Exercise: Scan the records below for the line containing "(word : Nat)" and the line containing "section AluWords". Copy both, plus every line between, exactly.

Data to use:
-- ==== Sys2Proof/Laws/Memory.lean ====
section
/-! SUPPORT. Laws/Memory.lean: a read after a write, and the canonical form of memory is kept (spec/20 R53; entry 6). -/
namespace Sys2Proof.Machine

variable {n : Nat}

@[simp] theorem memRead_nil (a : Nat) : memRead ([] : List (Nat × Word n)) a = 0 := rfl

theorem memRead_memErase_same (mem : List (Nat × Word n)) (a : Nat) : memRead (memErase mem a) a = 0 := by
  induction mem with
  | nil => rfl
  | cons e rest ih =>
    obtain ⟨b, u⟩ := e
    by_cases h : a = b
    · simp [memErase, h] at ih ⊢; exact ih
    · simp [memErase, h, memRead, ih]

theorem memRead_memErase_other (mem : List (Nat × Word n)) {a c : Nat} (hc : c ≠ a) :
    memRead (memErase mem a) c = memRead mem c := by
  induction mem with
  | nil => rfl
  | cons e rest ih =>
    obtain ⟨b, u⟩ := e
    by_cases h : a = b
    · subst h; simp [memErase, memRead, hc, ih]
    · simp [memErase, h, memRead, ih]

theorem memRead_memInsert_same (mem : List (Nat × Word n)) (a : Nat) (v : Word n)
    (h : ∀ e ∈ mem, e.1 ≠ a) : memRead (memInsert mem a v) a = v := by
  induction mem with
  | nil => simp [memInsert, memRead]
  | cons e rest ih =>
    obtain ⟨b, u⟩ := e
    have hb : a ≠ b := fun hab => h (b, u) (by simp) hab.symm
    by_cases hlt : a < b
    · simp [memInsert, hlt, memRead]
    · simp [memInsert, hlt, memRead, hb, ih (fun e he => h e (by simp [he]))]

theorem memRead_memInsert_other (mem : List (Nat × Word n)) {a c : Nat} (v : Word n) (hc : c ≠ a) :
    memRead (memInsert mem a v) c = memRead mem c := by
  induction mem with
  | nil => simp [memInsert, memRead, hc]
  | cons e rest ih =>
    obtain ⟨b, u⟩ := e
    by_cases hlt : a < b
    · simp [memInsert, hlt, memRead, hc]
    · simp [memInsert, hlt, memRead, ih]

theorem memErase_ne (mem : List (Nat × Word n)) (a : Nat) : ∀ e ∈ memErase mem a, e.1 ≠ a := by
  induction mem with
  | nil => simp [memErase]
  | cons e rest ih =>
    obtain ⟨b, u⟩ := e
    by_cases h : a = b
    · rw [show memErase ((b, u) :: rest) a = memErase rest a by simp [memErase, h]]
      exact ih
    · intro e he
      simp only [memErase, h, if_false, List.mem_cons] at he
      rcases he with rfl | he
      · exact fun hb => h hb.symm
      · exact ih e he

/-- A read of the address just written gives the value written. -/
@[simp] theorem memRead_memWrite_same (mem : List (Nat × Word n)) (a : Nat) (v : Word n) :
    memRead (memWrite mem a v) a = v := by
  unfold memWrite
  split
  · rename_i h; rw [memRead_memErase_same, h]
  · exact memRead_memInsert_same _ _ _ (memErase_ne mem a)

/-- A write leaves every other word alone. -/
theorem memRead_memWrite_other (mem : List (Nat × Word n)) {a c : Nat} (v : Word n) (hc : c ≠ a) :
    memRead (memWrite mem a v) c = memRead mem c := by
  unfold memWrite
  split
  · exact memRead_memErase_other mem hc
  · rw [memRead_memInsert_other _ v hc, memRead_memErase_other mem hc]

/-- Both cases of a read after a write. -/
theorem memRead_memWrite (mem : List (Nat × Word n)) (a c : Nat) (v : Word n) :
    memRead (memWrite mem a v) c = if c = a then v else memRead mem c := by
  split
  · rename_i h; rw [h, memRead_memWrite_same]
  · rename_i h; exact memRead_memWrite_other mem v h

theorem memWfAbove_mono {lo lo' : Nat} (h : lo' ≤ lo) {mem : List (Nat × Word n)}
    (hw : memWfAbove lo mem = true) : memWfAbove lo' mem = true := by
  cases mem with
  | nil => rfl
  | cons e rest =>
    obtain ⟨b, u⟩ := e
    simp only [memWfAbove, Bool.and_eq_true, decide_eq_true_eq] at hw ⊢
    exact ⟨⟨⟨by omega, hw.1.1.2⟩, hw.1.2⟩, hw.2⟩

theorem memWfAbove_memErase {lo a : Nat} {mem : List (Nat × Word n)} (h : memWfAbove lo mem = true) :
    memWfAbove lo (memErase mem a) = true := by
  induction mem generalizing lo with
  | nil => rfl
  | cons e rest ih =>
    obtain ⟨b, u⟩ := e
    simp only [memWfAbove, Bool.and_eq_true, decide_eq_true_eq] at h
    by_cases hab : a = b
    · simpa [memErase, hab] using hab ▸ memWfAbove_mono (by omega) (ih h.2)
    · simp only [memErase, hab, if_false, memWfAbove, Bool.and_eq_true, decide_eq_true_eq]
      exact ⟨h.1, ih h.2⟩

theorem memWfAbove_memInsert {lo a : Nat} {v : Word n} {mem : List (Nat × Word n)} (h : memWfAbove lo mem = true)
    (hlo : lo ≤ a) (ha : a < 2 ^ n) (hv : v ≠ 0) (hne : ∀ e ∈ mem, e.1 ≠ a) :
    memWfAbove lo (memInsert mem a v) = true := by
  induction mem generalizing lo with
  | nil =>
    simp only [memInsert, memWfAbove, Bool.and_eq_true, decide_eq_true_eq]
    exact ⟨⟨⟨hlo, ha⟩, hv⟩, trivial⟩
  | cons e rest ih =>
    obtain ⟨b, u⟩ := e
    simp only [memWfAbove, Bool.and_eq_true, decide_eq_true_eq] at h
    have hb : b ≠ a := hne (b, u) (by simp)
    by_cases hlt : a < b
    · simp only [memInsert, hlt, if_true, memWfAbove, Bool.and_eq_true, decide_eq_true_eq]
      exact ⟨⟨⟨hlo, ha⟩, hv⟩, ⟨⟨by omega, h.1.1.2⟩, h.1.2⟩, h.2⟩
    · simp only [memInsert, hlt, if_false, memWfAbove, Bool.and_eq_true, decide_eq_true_eq]
      exact ⟨h.1, ih h.2 (by omega) (fun e he => hne e (by simp [he]))⟩

/-- The empty memory, as at reset, is in canonical form. -/
theorem memWf_nil : memWf ([] : List (Nat × Word n)) = true := rfl

/-- A write to an address of the machine keeps the canonical form. -/
theorem memWf_memWrite {mem : List (Nat × Word n)} {a : Nat} {v : Word n} (h : memWf mem = true) (ha : a < 2 ^ n) :
    memWf (memWrite mem a v) = true := by
  unfold memWf memWrite at *
  split
  · exact memWfAbove_memErase h
  · rename_i hv
    exact memWfAbove_memInsert (memWfAbove_memErase h) (Nat.zero_le a) ha hv (memErase_ne mem a)

end Sys2Proof.Machine
end

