/-- Functions that keep the word in force and commute in pairs under it give the same state in any order. -/
theorem foldl_perm_of_comm {w : ControlWord} {fs gs : List (CoreState n → CoreState n)} (hperm : fs.Perm gs)
    (hcw : ∀ f ∈ fs, ∀ m, (f m).cw = m.cw) (hcomm : fs.Pairwise fun f g => ∀ m, m.cw = w → f (g m) = g (f m))
    {m : CoreState n} (hm : m.cw = w) : fs.foldl (fun x f => f x) m = gs.foldl (fun x f => f x) m := by
  induction hperm generalizing m with
  | nil => rfl
  | cons f _ ih =>
    obtain ⟨hf, hfs⟩ := List.forall_mem_cons.mp hcw
    exact ih hfs hcomm.of_cons ((hf m).trans hm)
  | swap f g _ =>
    have hgf := List.rel_of_pairwise_cons hcomm List.mem_cons_self m hm
    rw [List.foldl_cons, List.foldl_cons, ← hgf]
    rfl
  | trans h _ ih ih' =>
    rw [ih hcw hcomm hm]
    exact ih' (fun f hf => hcw f (h.mem_iff.mpr hf))
      ((h.pairwise_iff fun hfg m hm => (hfg m hm).symm).mp hcomm) hm

/-- The actions of a band any two of which can be exchanged give the same state in any order. -/
theorem foldl_band_perm {w : ControlWord} {band : List (LineAction n)} (hpair : band.Pairwise (Exchange w))
    {fs : List (CoreState n → CoreState n)} (hperm : fs.Perm (band.map LineAction.run)) {m : CoreState n}
    (hm : m.cw = w) : fs.foldl (fun x f => f x) m = (band.map LineAction.run).foldl (fun x f => f x) m := by
  refine (foldl_perm_of_comm hperm.symm ?_ ?_ hm).symm
  · intro f hf
    obtain ⟨p, -, rfl⟩ := List.mem_map.mp hf
    exact p.run_cw
  · exact List.pairwise_map.mpr (hpair.imp fun hpq m hm => Exchange.run_comm (hm ▸ hpq))

/-- The six drives: each puts a value of its own on the bus. -/
def drives (map : List (Nat × AluOp)) : List (LineAction n) :=
  [⟨ControlWord.ao, fun m => m.setBus m.a, fun _ => rfl⟩, ⟨ControlWord.bo, fun m => m.setBus m.b, fun _ => rfl⟩,
    ⟨ControlWord.io, fun m => m.setBus (operandWord m.ir), fun _ => rfl⟩,
    ⟨ControlWord.co, fun m => m.setBus m.pc, fun _ => rfl⟩,
    ⟨ControlWord.ro, fun m => m.setBus (memRead m.mem m.mar.toNat), fun _ => rfl⟩,
    ⟨ControlWord.eo, fun m => m.setBus (alu map (modeCode m.cw) m.a m.b), fun _ => rfl⟩]

/-- The two actions of the MID band. -/
def midActions : List (LineAction n) :=
  [⟨ControlWord.mi, fun m => m.setMar m.bus, fun _ => rfl⟩, ⟨ControlWord.ce, fun m => m.setPc (m.pc + 1), fun _ => rfl⟩]

/-- The six captures. -/
def captures : List (LineAction n) :=
  [⟨ControlWord.ai, fun m => m.setA m.bus, fun _ => rfl⟩, ⟨ControlWord.bi, fun m => m.setB m.bus, fun _ => rfl⟩,
    ⟨ControlWord.ii, fun m => m.setIr m.bus, fun _ => rfl⟩,
    ⟨ControlWord.ri, fun m => m.setMem (memWrite m.mem m.mar.toNat m.bus), fun _ => rfl⟩,
    ⟨ControlWord.ci, fun m => m.setPc m.bus, fun _ => rfl⟩,
    ⟨ControlWord.oi, fun m => m.setOut (m.out.map fun o => o.emit m.bus), fun _ => rfl⟩]

/-- No two drives act under a word with at most one driver. -/
theorem drives_pairwise (map : List (Nat × AluOp)) {w : ControlWord} (hone : w.driverCount ≤ 1) :
    (drives (n := n) map).Pairwise (Exchange w) := by
  have hlines : ((drives (n := n) map).map fun p => p.line w).Pairwise (fun x y => x = true → y = false) :=
    (driverCount_le_one_iff w).mp hone
  refine (List.pairwise_map.mp hlines).imp fun hpq hp hq => ?_
  rw [hpq hp] at hq
  cases hq

/-- The address capture and the increment write different elements, and neither reads the other's. -/
theorem midActions_pairwise (w : ControlWord) : (midActions (n := n)).Pairwise (Exchange w) := by
  simp [midActions, Exchange, CoreState.setMar, CoreState.setPc]

/-- The captures write different elements, and none reads what another writes. -/
theorem captures_pairwise (w : ControlWord) : (captures (n := n)).Pairwise (Exchange w) := by
  simp [captures, Exchange, CoreState.setA, CoreState.setB, CoreState.setIr, CoreState.setMem, CoreState.setPc,
    CoreState.setOut]

/-- Settles O37: each band is the run of its list of actions, any two of which can be exchanged: of the drives at most one
acts, and the others write different elements. -/
theorem orderInsideABandUnobservable : Obligations.OrderInsideABandUnobservable := fun _ map _ hone =>
  ⟨fun _ hl => foldl_band_perm (drives_pairwise map hone) hl rfl,
    fun _ hl => foldl_band_perm (midActions_pairwise _) hl rfl,
    fun _ hl => foldl_band_perm (captures_pairwise _) hl rfl⟩

end Sys2Proof.Machine
end

section
/-! The rows of `REF`, tick by tick (spec/45; spec/44 R188 to R191, R196). -/
namespace Sys2Proof.Machine

/-! ## FETCH (spec/44 R188) -/

/-- Settles O9: FETCH asserts `RO|II|CE` and leaves the pointer at 2. -/
theorem fetchBringsWordAndAdvances : Obligations.FetchBringsWordAndAdvances := fun s =>
  congrArg s.withOutcome (CoreState.follow_roIiCe s.cfg.aluModeMap s.core 2)

/-! ## One EXECUTE tick of a row, by the entry of its opcode -/

section ExecuteRow
variable {s : State} {opcode operand : Nat}

/-- An empty or undefined opcode looks the next instruction up, at every pointer (spec/44 R190). -/
theorem executeRow_skip {entry : Option (List Nat)} (hentry : entry = none ∨ entry = some []) :
    executeRow opcode operand entry s = .next (s.setCore
      { s.core with
        ir := instrWord s.width opcode operand
        bus := s.core.pc, mar := s.core.pc, upc := 1, cw := { co := true, mi := true } }) := by
  have hseq : executeEntry entry (s.core.upc - 2) = .asserts lookupWord 1 := by
    obtain rfl | rfl := hentry <;> rfl
  rw [executeRow, hseq, CoreState.follow_coMi]
  rfl

/-- Past the end of its list a row faults (spec/44 R196, D9). -/
theorem executeRow_pastEnd {l : List Nat} (hne : l ≠ []) (hlen : 2 + l.length ≤ s.core.upc) :
    executeRow opcode operand (some l) s = .fault .microIndexPastEnd := by
  have hseq : executeEntry (some l) (s.core.upc - 2) = .pastEnd := by
    obtain ⟨w, rest, rfl⟩ := List.exists_cons_of_ne_nil hne
    simp only [executeEntry, List.getElem?_eq_none (Nat.le_sub_of_add_le' hlen)]
  rw [executeRow, hseq]
  rfl

end ExecuteRow

/-- Settles O10: the entries `REF` has for the four opcodes are empty or missing. -/
theorem emptyAndUndefinedRowsSkipAhead : Obligations.EmptyAndUndefinedRowsSkipAhead := by
  intro s n i opcode hmem
  simp only [List.mem_cons, List.not_mem_nil, or_false, Prod.mk.injEq] at hmem
  obtain ⟨rfl, rfl⟩ | ⟨rfl, rfl⟩ | ⟨rfl, rfl⟩ | ⟨rfl, rfl⟩ := hmem
  · exact executeRow_skip (.inr rfl)
  all_goals exact executeRow_skip (.inl rfl)

/-- Settles O15: each of the twelve rows has a list of the stated length in `REF`. -/
theorem rowFaultsPastItsList : Obligations.RowFaultsPastItsList := by
  intro s n i len hmem hupc
  have hrow : ∃ opcode l, refRow i = some (opcode, n) ∧ refMicrocode.lookup opcode = some l ∧ l ≠ [] ∧
      l.length = len := by
    simp only [List.mem_cons, List.not_mem_nil, or_false, Prod.mk.injEq] at hmem
    rcases hmem with ⟨rfl, rfl⟩ | ⟨rfl, rfl⟩ | ⟨rfl, rfl⟩ | ⟨rfl, rfl⟩ | ⟨rfl, rfl⟩ | ⟨rfl, rfl⟩ | ⟨rfl, rfl⟩ |
      ⟨rfl, rfl⟩ | ⟨rfl, rfl⟩ | ⟨rfl, rfl⟩ | ⟨rfl, rfl⟩ | ⟨rfl, rfl⟩
    all_goals exact ⟨_, _, rfl, rfl, List.cons_ne_nil _ _, rfl⟩
  obtain ⟨opcode, l, hi, hl, hne, rfl⟩ := hrow
  rw [exec_of_refRow hi, hl]
  exact executeRow_pastEnd hne hupc

/-! ## The ticks of each row (spec/45 R217 to R228) -/

section Ticks
variable {s : State} {n : Nat} (hn : n < 2 ^ (s.width / 2))
include hn

/-- An operand is an address of the machine. -/
theorem toNat_ofNat_operand : (BitVec.ofNat s.width n).toNat = n := by
  rw [BitVec.toNat_ofNat, Nat.mod_eq_of_lt]
  exact Nat.lt_of_lt_of_le hn (Nat.pow_le_pow_right Nat.two_pos (Nat.div_le_self _ _))

/-- The state after `IO|MI`, the first micro-step of every row that reads or writes memory. -/
theorem executeRow_ioMi {opcode : Nat} {rest : List Nat} (hrest : rest ≠ []) (hupc : s.core.upc = 2) :
    executeRow opcode n (some (0x00120 :: rest)) s = .next (s.setCore
      { s.core with
        ir := instrWord s.width opcode n
        bus := BitVec.ofNat s.width n, mar := BitVec.ofNat s.width n
        upc := 3, cw := { io := true, mi := true } }) := by
  have hseq : executeEntry (some (0x00120 :: rest)) (2 - 2) = .asserts 0x00120 3 := by
    rw [executeEntry_of_getElem? rfl, if_neg (by simpa using hrest)]
  rw [executeRow, hupc, hseq, CoreState.follow_ioMi]
  simp only [CoreState.holding, CoreState.setIr_ir, operandWord_instrWord hn]
  rfl

end Ticks

/-- Settles O11: `IO|MI`, then `RO|AI` at the address the operand names. -/
theorem ldaExecutes : Obligations.LdaExecutes := by
  intro s n hn hupc m
  refine ⟨executeRow_ioMi hn (List.cons_ne_nil _ _) hupc, ?_⟩
  calc exec (.lda n) (s.setCore m)
      = s.withOutcome ((m.holding 1 n).follow s.cfg.aluModeMap (.asserts 0x00081 0)) :=
        executeRow_setCore 1 n (some refLda) s m
    _ = _ := by
        rw [CoreState.follow_roAi]
        simp only [m, CoreState.holding, CoreState.setIr, toNat_ofNat_operand hn]
        rfl

/-- Settles O12: `IO|MI`, then `AO|RI` at the address the operand names. -/
theorem staExecutes : Obligations.StaExecutes := by
  intro s n hn hupc m
  refine ⟨executeRow_ioMi hn (List.cons_ne_nil _ _) hupc, memWrite s.core.mem n s.core.a, ?_,
    fun a => memRead_memWrite s.core.mem n a s.core.a⟩
  calc exec (.sta n) (s.setCore m)
      = s.withOutcome ((m.holding 4 n).follow s.cfg.aluModeMap (.asserts 0x00042 0)) :=
        executeRow_setCore 4 n (some refSta) s m
    _ = _ := by
        rw [CoreState.follow_aoRi]
        simp only [m, CoreState.holding, CoreState.setIr, toNat_ofNat_operand hn]
        rfl

/-- Under the reference mode map the ROM word `word` is the set `w`, and puts `f A B` on the bus and into `A`. -/
def AluWord {n : Nat} (word : Nat) (w : ControlWord) (f : Word n → Word n → Word n) : Prop :=
  ∀ (m : CoreState n) (u : Nat), m.follow refAluModeMap (.asserts word u) =
    .next { m with bus := f m.a m.b, a := f m.a m.b, upc := u, cw := w }

section AluWords
variable {n : Nat}

theorem aluWord_add : AluWord (n := n) 0x00E01 { eo := true, m1 := true, m2 := true, ai := true } (· + ·) := by
  intro m u
  rw [CoreState.follow_addAi, alu_refAluModeMap_add]

theorem aluWord_sub : AluWord (n := n) 0x01201 { eo := true, m3 := true, ai := true } (· - ·) := by
  intro m u
  rw [CoreState.follow_subAi, alu_refAluModeMap_sub]

theorem aluWord_and : AluWord (n := n) 0x00201 { eo := true, ai := true } (· &&& ·) := by
  intro m u
  rw [CoreState.follow_andAi, alu_refAluModeMap_and]

theorem aluWord_or : AluWord (n := n) 0x00601 { eo := true, m1 := true, ai := true } (· ||| ·) := by
  intro m u
  rw [CoreState.follow_orAi, alu_refAluModeMap_or]

theorem aluWord_xor : AluWord (n := n) 0x00A01 { eo := true, m2 := true, ai := true } (· ^^^ ·) := by
  intro m u
  rw [CoreState.follow_xorAi, alu_refAluModeMap_xor]

end AluWords

/-- The state after the first tick of an ALU row. -/
def aluAddressed (s : State) (opcode n : Nat) : CoreState s.width :=
  { s.core with
    ir := instrWord s.width opcode n
    bus := BitVec.ofNat s.width n, mar := BitVec.ofNat s.width n
    upc := 3, cw := { io := true, mi := true } }

/-- The state after the second tick of an ALU row. -/
def aluLoaded (s : State) (opcode n : Nat) : CoreState s.width :=
  { aluAddressed s opcode n with
    bus := memRead s.core.mem n, b := memRead s.core.mem n
    upc := 4, cw := { ro := true, bi := true } }

/-- The three ticks of a row with an ALU word last: `MAR <- n`, `B <- MEM[n]`, `A <- f A B`. -/
theorem executeRow_alu {s : State} {n opcode word : Nat} {w : ControlWord}
    {f : Word s.width → Word s.width → Word s.width} (hword : AluWord word w f) (hn : n < 2 ^ (s.width / 2))
    (hupc : s.core.upc = 2) (hmap : s.cfg.aluModeMap = refAluModeMap) :
    let row := executeRow opcode n (some [0x00120, 0x00084, word])
    let r := f s.core.a (memRead s.core.mem n)
    row s = .next (s.setCore (aluAddressed s opcode n)) ∧
    row (s.setCore (aluAddressed s opcode n)) = .next (s.setCore (aluLoaded s opcode n)) ∧
    row (s.setCore (aluLoaded s opcode n)) =
      .next (s.setCore { aluLoaded s opcode n with bus := r, a := r, upc := 0, cw := w }) := by
  refine ⟨executeRow_ioMi hn (List.cons_ne_nil _ _) hupc, ?_, ?_⟩
  · calc executeRow opcode n (some [0x00120, 0x00084, word]) (s.setCore (aluAddressed s opcode n))
        = s.withOutcome (((aluAddressed s opcode n).holding opcode n).follow s.cfg.aluModeMap (.asserts 0x00084 4)) :=
          executeRow_setCore _ _ _ s _
      _ = _ := by
          rw [CoreState.follow_roBi]
          simp only [aluLoaded, aluAddressed, CoreState.holding, CoreState.setIr, toNat_ofNat_operand hn]
          rfl
  · calc executeRow opcode n (some [0x00120, 0x00084, word]) (s.setCore (aluLoaded s opcode n))
        = s.withOutcome (((aluLoaded s opcode n).holding opcode n).follow s.cfg.aluModeMap (.asserts word 0)) :=
          executeRow_setCore _ _ _ s _
      _ = _ := by
          rw [hmap, hword]
          rfl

Exercise result:
def AluWord {n : Nat} (word : Nat) (w : ControlWord) (f : Word n → Word n → Word n) : Prop :=
  ∀ (m : CoreState n) (u : Nat), m.follow refAluModeMap (.asserts word u) =
    .next { m with bus := f m.a m.b, a := f m.a m.b, upc := u, cw := w }

section AluWords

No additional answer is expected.